### Required action
Only one stretch of the records below is wanted: the lines from the one holding "cases e : s.ops.find?" through the one holding "theorem State.op_modNode (s". Return it exactly, both ends included.

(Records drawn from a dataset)

%%

/-- The end of the fence (R461 to R463, R466): with no consistent snapshot among the survivors NOSNAP is set and the procedure stops;
else the package rolls back to the highest SNAPC and its PSTEP is one more; with no spare NOSPARE is set and it waits; the lowest
spare takes the lost rank and position, and both resume. -/
def Sys2Proof.Claims.FenceEnds : Prop :=
  ∀ (rank : Nat) (s : State) (p : Pkg), s.pkg? rank = some p →
    let lost := p.start.lost
    let members := ((p.gt.get (p.tier.trackCtx, p.tier.entry)).map (·.members)).getD []
    let reports (n : Nat) : Prop := ∃ r ∈ members, ∃ q, r ≠ lost ∧ s.pkg? r = some q ∧ q.start.powered = true ∧ q.tier.snapv = true ∧
      q.tier.snapc = n
    let target (n : Nat) : Prop := reports n ∧ ∀ m, reports m → m ≤ n
    let fenced : Prop := p.start.phase = 2 ∨ p.start.phase = 4
    let spare (q : Pkg) : Prop := q.start.spare = true ∧ q.start.joined = true ∧ q.start.powered = true
    let taken : Prop := ∃ q, s.pkg? lost = some q ∧ q.start.powered = true ∧ q.start.phase = 5
    (¬fenced → exec (.fenceComplete rank) s = .next s) ∧
    (fenced → (∀ n, ¬reports n) → ∃ t, exec (.fenceComplete rank) s = .next t ∧
      PkgBecomes s t rank { p with start := { p.start with nosnap := true } }) ∧
    (∀ n, p.start.phase = 2 → target n → (∀ q ∈ s.pkgs, ¬spare q) → ¬taken → ∃ t q, exec (.fenceComplete rank) s = .next t ∧
      t.pkg? rank = some q ∧ q.start.phase = 4 ∧ q.start.nospare = true ∧ q.start.rolls = n % 2 ^ 32 ∧ q.tier.pstep = n + 1 ∧
      q.tier.snapc = n ∧ q.tier.track = true ∧ q.tier.pre = [] ∧ .event (.fenceComplete rank) ∈ t.agenda) ∧
    (∀ n sp gone, fenced → target n → ¬taken → sp ∈ s.pkgs → spare sp → (∀ q ∈ s.pkgs, spare q → sp.rank ≤ q.rank) →
      s.pkg? sp.rank = some sp → s.pkg? lost = some gone → rank ≠ lost → sp.rank ≠ rank → sp.rank ≠ lost →
      ∃ t q q', exec (.fenceComplete rank) s = .next t ∧ t.pkg? lost = some q ∧ q.start.phase = 5 ∧ q.start.spare = false ∧
        q.start.rank = lost ∧ q.start.pos = gone.start.pos ∧ q.start.set = gone.start.set ∧ q.tier.pstep = n + 1 ∧
        t.pkg? rank = some q' ∧ q'.start.phase = 5 ∧ q'.start.nospare = false ∧ .event (.rebuildUnit lost) ∈ t.agenda)

/-- REBUILD_UNIT (R464, R465): one more unit of the lost shard is in place; with none left, redundancy is full again on every member. -/
def Sys2Proof.Claims.ShardRebuild : Prop :=
  ∀ (rank : Nat) (s : State) (p : Pkg), s.pkg? rank = some p →
    (∀ u r, p.start.rebuild = u :: r → ∃ t, exec (.rebuildUnit rank) s = .next t ∧
      PkgBecomes s t rank { p with start := { p.start with rebuild := r, done := p.start.done + 1 } } ∧
      .event (.rebuildUnit rank) ∈ t.agenda) ∧
    (p.start.rebuild = [] → p.start.phase ≠ 5 → exec (.rebuildUnit rank) s = .next s) ∧
    (p.start.rebuild = [] → p.start.phase = 5 → ∃ t, exec (.rebuildUnit rank) s = .next t ∧
      (∀ r q, s.pkg? r = some q → q.start.phase = 5 → q.start.lost = p.start.lost →
        t.pkg? r = some { q with start := { q.start with phase := 6 } }) ∧
      (∀ r q, s.pkg? r = some q → ¬(q.start.phase = 5 ∧ q.start.lost = p.start.lost) → t.pkg? r = some q) ∧
      { t with pkgs := s.pkgs } = s)
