@[simp] theorem State.grid_modGroup (s : State) (gid : Nat) (f : Group → Group) (b : Nat) : (s.modGroup gid f).grid? b = s.grid? b := by simp [State.grid?]
@[simp] theorem State.grid_modTeam (s : State) (tid : Nat) (f : Team → Team) (b : Nat) : (s.modTeam tid f).grid? b = s.grid? b := by simp [State.grid?]
@[simp] theorem State.grid_modOp (s : State) (id : Nat) (f : Op → Op) (b : Nat) : (s.modOp id f).grid? b = s.grid? b := by simp [State.grid?]
@[simp] theorem State.grid_modPkg (s : State) (rank : Nat) (f : Pkg → Pkg) (b : Nat) : (s.modPkg rank f).grid? b = s.grid? b := by simp [State.grid?]
@[simp] theorem State.grid_modCtx (s : State) (rank id : Nat) (f : Ctx → Ctx) (b : Nat) : (s.modCtx rank id f).grid? b = s.grid? b := by simp [State.grid?]
@[simp] theorem State.grid_modSlice (s : State) (sl : SliceId) (f : Slice → Slice) (b : Nat) : (s.modSlice sl f).grid? b = s.grid? b := by simp [State.grid?]
@[simp] theorem State.grid_modNode (s : State) (n : NodeId) (f : Node → Node) (b : Nat) : (s.modNode n f).grid? b = s.grid? b := by simp [State.grid?]
@[simp] theorem State.grid_modPacket (s : State) (id : Nat) (f : Packet → Packet) (b : Nat) : (s.modPacket id f).grid? b = s.grid? b := by simp [State.grid?]
@[simp] theorem State.grid_owe (s : State) (ms : List Move) (b : Nat) : (s.owe ms).grid? b = s.grid? b := by simp [State.grid?]
@[simp] theorem State.grid_modCore (s : State) (id : CoreId) (f : Core → Core) (b : Nat) : (s.modCore id f).grid? b = s.grid? b := by simp [State.grid?]

/-- The op of a key after an update that keeps the key. -/
theorem State.op_modOp (s : State) (a b : Nat) (f : Op → Op) (h : ∀ x, (f x).id = x.id) :
    (s.modOp a f).op? b = (s.op? b).map fun x => if b == a then f x else x := by
  unfold State.op? State.modOp
  rw [find_modWhere _ _ _ _ fun x => by simp [h]]
  cases e : s.ops.find? fun x => x.id == b with
  | none => rfl
  | some x =>
    have := List.find?_some e
    simp only [beq_iff_eq] at this
    simp [this]

@[simp] theorem State.op_modGroup (s : State) (gid : Nat) (f : Group → Group) (b : Nat) : (s.modGroup gid f).op? b = s.op? b := by simp [State.op?]
@[simp] theorem State.op_modTeam (s : State) (tid : Nat) (f : Team → Team) (b : Nat) : (s.modTeam tid f).op? b = s.op? b := by simp [State.op?]
@[simp] theorem State.op_modGrid (s : State) (id : Nat) (f : Grid → Grid) (b : Nat) : (s.modGrid id f).op? b = s.op? b := by simp [State.op?]
@[simp] theorem State.op_modPkg (s : State) (rank : Nat) (f : Pkg → Pkg) (b : Nat) : (s.modPkg rank f).op? b = s.op? b := by simp [State.op?]
@[simp] theorem State.op_modCtx (s : State) (rank id : Nat) (f : Ctx → Ctx) (b : Nat) : (s.modCtx rank id f).op? b = s.op? b := by simp [State.op?]
@[simp] theorem State.op_modSlice (s : State) (sl : SliceId) (f : Slice → Slice) (b : Nat) : (s.modSlice sl f).op? b = s.op? b := by simp [State.op?]
@[simp] theorem State.op_modNode (s : State) (n : NodeId) (f : Node → Node) (b : Nat) : (s.modNode n f).op? b = s.op? b := by simp [State.op?]
@[simp] theorem State.op_modPacket (s : State) (id : Nat) (f : Packet → Packet) (b : Nat) : (s.modPacket id f).op? b = s.op? b := by simp [State.op?]
@[simp] theorem State.op_owe (s : State) (ms : List Move) (b : Nat) : (s.owe ms).op? b = s.op? b := by simp [State.op?]
@[simp] theorem State.op_modCore (s : State) (id : CoreId) (f : Core → Core) (b : Nat) : (s.modCore id f).op? b = s.op? b := by simp [State.op?]

/-- The pkg of a key after an update that keeps the key. -/
theorem State.pkg_modPkg (s : State) (a b : Nat) (f : Pkg → Pkg) (h : ∀ x, (f x).rank = x.rank) :
    (s.modPkg a f).pkg? b = (s.pkg? b).map fun x => if b == a then f x else x := by
  unfold State.pkg? State.modPkg
  rw [find_modWhere _ _ _ _ fun x => by simp [h]]
  cases e : s.pkgs.find? fun x => x.rank == b with
  | none => rfl
  | some x =>
    have := List.find?_some e
    simp only [beq_iff_eq] at this
    simp [this]

@[simp] theorem State.pkg_modGroup (s : State) (gid : Nat) (f : Group → Group) (b : Nat) : (s.modGroup gid f).pkg? b = s.pkg? b := by simp [State.pkg?]
@[simp] theorem State.pkg_modTeam (s : State) (tid : Nat) (f : Team → Team) (b : Nat) : (s.modTeam tid f).pkg? b = s.pkg? b := by simp [State.pkg?]
@[simp] theorem State.pkg_modGrid (s : State) (id : Nat) (f : Grid → Grid) (b : Nat) : (s.modGrid id f).pkg? b = s.pkg? b := by simp [State.pkg?]
@[simp] theorem State.pkg_modOp (s : State) (id : Nat) (f : Op → Op) (b : Nat) : (s.modOp id f).pkg? b = s.pkg? b := by simp [State.pkg?]
@[simp] theorem State.pkg_modCtx (s : State) (rank id : Nat) (f : Ctx → Ctx) (b : Nat) : (s.modCtx rank id f).pkg? b = s.pkg? b := by simp [State.pkg?]
@[simp] theorem State.pkg_modNode (s : State) (n : NodeId) (f : Node → Node) (b : Nat) : (s.modNode n f).pkg? b = s.pkg? b := by simp [State.pkg?]
@[simp] theorem State.pkg_modPacket (s : State) (id : Nat) (f : Packet → Packet) (b : Nat) : (s.modPacket id f).pkg? b = s.pkg? b := by simp [State.pkg?]
@[simp] theorem State.pkg_owe (s : State) (ms : List Move) (b : Nat) : (s.owe ms).pkg? b = s.pkg? b := by simp [State.pkg?]
@[simp] theorem State.pkg_modCore (s : State) (id : CoreId) (f : Core → Core) (b : Nat) : (s.modCore id f).pkg? b = s.pkg? b := by simp [State.pkg?]

end Sys2Proof.Machine
end

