/-- Every word of the region takes its sum (R85, R188). -/
theorem word_runMma_i8 (hc : (tileOf b).cols ≤ 256) (hw : t.acc.bytes.wf = true) {i c : Nat} (hi : i < 16) (hcol : c < (tileOf b).cols) :
    (runMma t .i8 z b nbv a ca cb scl bad).acc.bytes.word (accAddr z i c) = i8Cell t z (tileOf b) a i c := by
  refine Mem.word_eq ?_
  have hlen := wordBytes_length (i8Cell t z (tileOf b) a i c)
  rw [runMma_i8_bytes, ← hlen]
  refine Mem.readN_eq fun o ho => ?_
  refine Mem.read_foldl_in (fun x : Nat × Nat => accAddr z x.1 x.2) (fun x => wordBytes (i8Cell t z (tileOf b) a x.1 x.2)) _ _ hw
    (x := (i, c)) (mem_cells.2 ⟨hi, hcol⟩) ho fun y hy hne => ?_
  obtain ⟨hi', hcol'⟩ := mem_cells.1 hy
  have hdiff : y.1 ≠ i ∨ y.2 ≠ c := by
    by_contra h
    exact hne (Prod.ext (by omega) (by omega))
  simp only [accAddr, wordBytes_length]
  omega

/-- Every byte outside the region stays (R188). -/
theorem read_runMma_i8_other {x : Nat} (h : ∀ i col o, i < 16 → col < (tileOf b).cols → o < 4 → x ≠ 16384 * z + 1024 * i + 4 * col + o) :
    (runMma t .i8 z b nbv a ca cb scl bad).acc.bytes.read x = t.acc.bytes.read x := by
  rw [runMma_i8_bytes]
  refine Mem.read_foldl_other (fun x : Nat × Nat => accAddr z x.1 x.2) (fun x => wordBytes (i8Cell t z (tileOf b) a x.1 x.2)) _ _
    fun y hy => ?_
  obtain ⟨hi, hcol⟩ := mem_cells.1 hy
  have hy := h y.1 y.2 (x - accAddr z y.1 y.2) hi hcol
  simp only [accAddr, wordBytes_length] at hy ⊢
  omega

end

end Sys2Proof.Machine

namespace Sys2Proof.Machine

open Sys2Proof.Safety

/-! ### The completion of a matrix entry (R183, R190) -/

theorem Group.ret_frame (g : Group) (seq : Nat) :
    { g.ret seq with frags := g.frags, spilled := g.spilled, flights := g.flights } = g := by
  unfold Group.ret
  split <;> rfl

theorem Group.ret_gid (g : Group) (seq : Nat) : (g.ret seq).gid = g.gid := (congrArg Group.gid (g.ret_frame seq) :)
theorem Group.ret_tid (g : Group) (seq : Nat) : (g.ret seq).tid = g.tid := (congrArg Group.tid (g.ret_frame seq) :)
theorem Group.ret_wave (g : Group) (seq : Nat) : (g.ret seq).wave = g.wave := (congrArg Group.wave (g.ret_frame seq) :)

theorem teamEmpty_of_group {s : State} {n : Nat} {g : Group} (hg : s.group? n = some g) (hw : g.wave = none) :
    teamEmpty s g.tid = false := by
  have hmem : g ∈ s.groups := List.mem_of_find?_eq_some hg
  have hany : (s.groups.any fun x => x.tid == g.tid && x.wave.isNone) = true := List.any_eq_true.2 ⟨g, hmem, by simp [hw]⟩
  rw [teamEmpty, hany]
  rfl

%%

### Finished task
  cases e : s.ops.find? fun x => x.id == b with
  | none => rfl
  | some x =>
    have := List.find?_some e
    simp only [beq_iff_eq] at this
    simp [this]

@[simp] theorem State.op_modGroup (s : State) (gid : Nat) (f : Group → Group) (b : Nat) : (s.modGroup gid f).op? b = s.op? b := by simp [State.op?]
@[simp] theorem State.op_modTeam (s : State) (tid : Nat) (f : Team → Team) (b : Nat) : (s.modTeam tid f).op? b = s.op? b := by simp [State.op?]
@[simp] theorem State.op_modGrid (s : State) (id : Nat) (f : Grid → Grid) (b : Nat) : (s.modGrid id f).op? b = s.op? b := by simp [State.op?]
@[simp] theorem State.op_modPkg (s : State) (rank : Nat) (f : Pkg → Pkg) (b : Nat) : (s.modPkg rank f).op? b = s.op? b := by simp [State.op?]
@[simp] theorem State.op_modCtx (s : State) (rank id : Nat) (f : Ctx → Ctx) (b : Nat) : (s.modCtx rank id f).op? b = s.op? b := by simp [State.op?]
@[simp] theorem State.op_modSlice (s : State) (sl : SliceId) (f : Slice → Slice) (b : Nat) : (s.modSlice sl f).op? b = s.op? b := by simp [State.op?]
@[simp] theorem State.op_modNode (s : State) (n : NodeId) (f : Node → Node) (b : Nat) : (s.modNode n f).op? b = s.op? b := by simp [State.op?]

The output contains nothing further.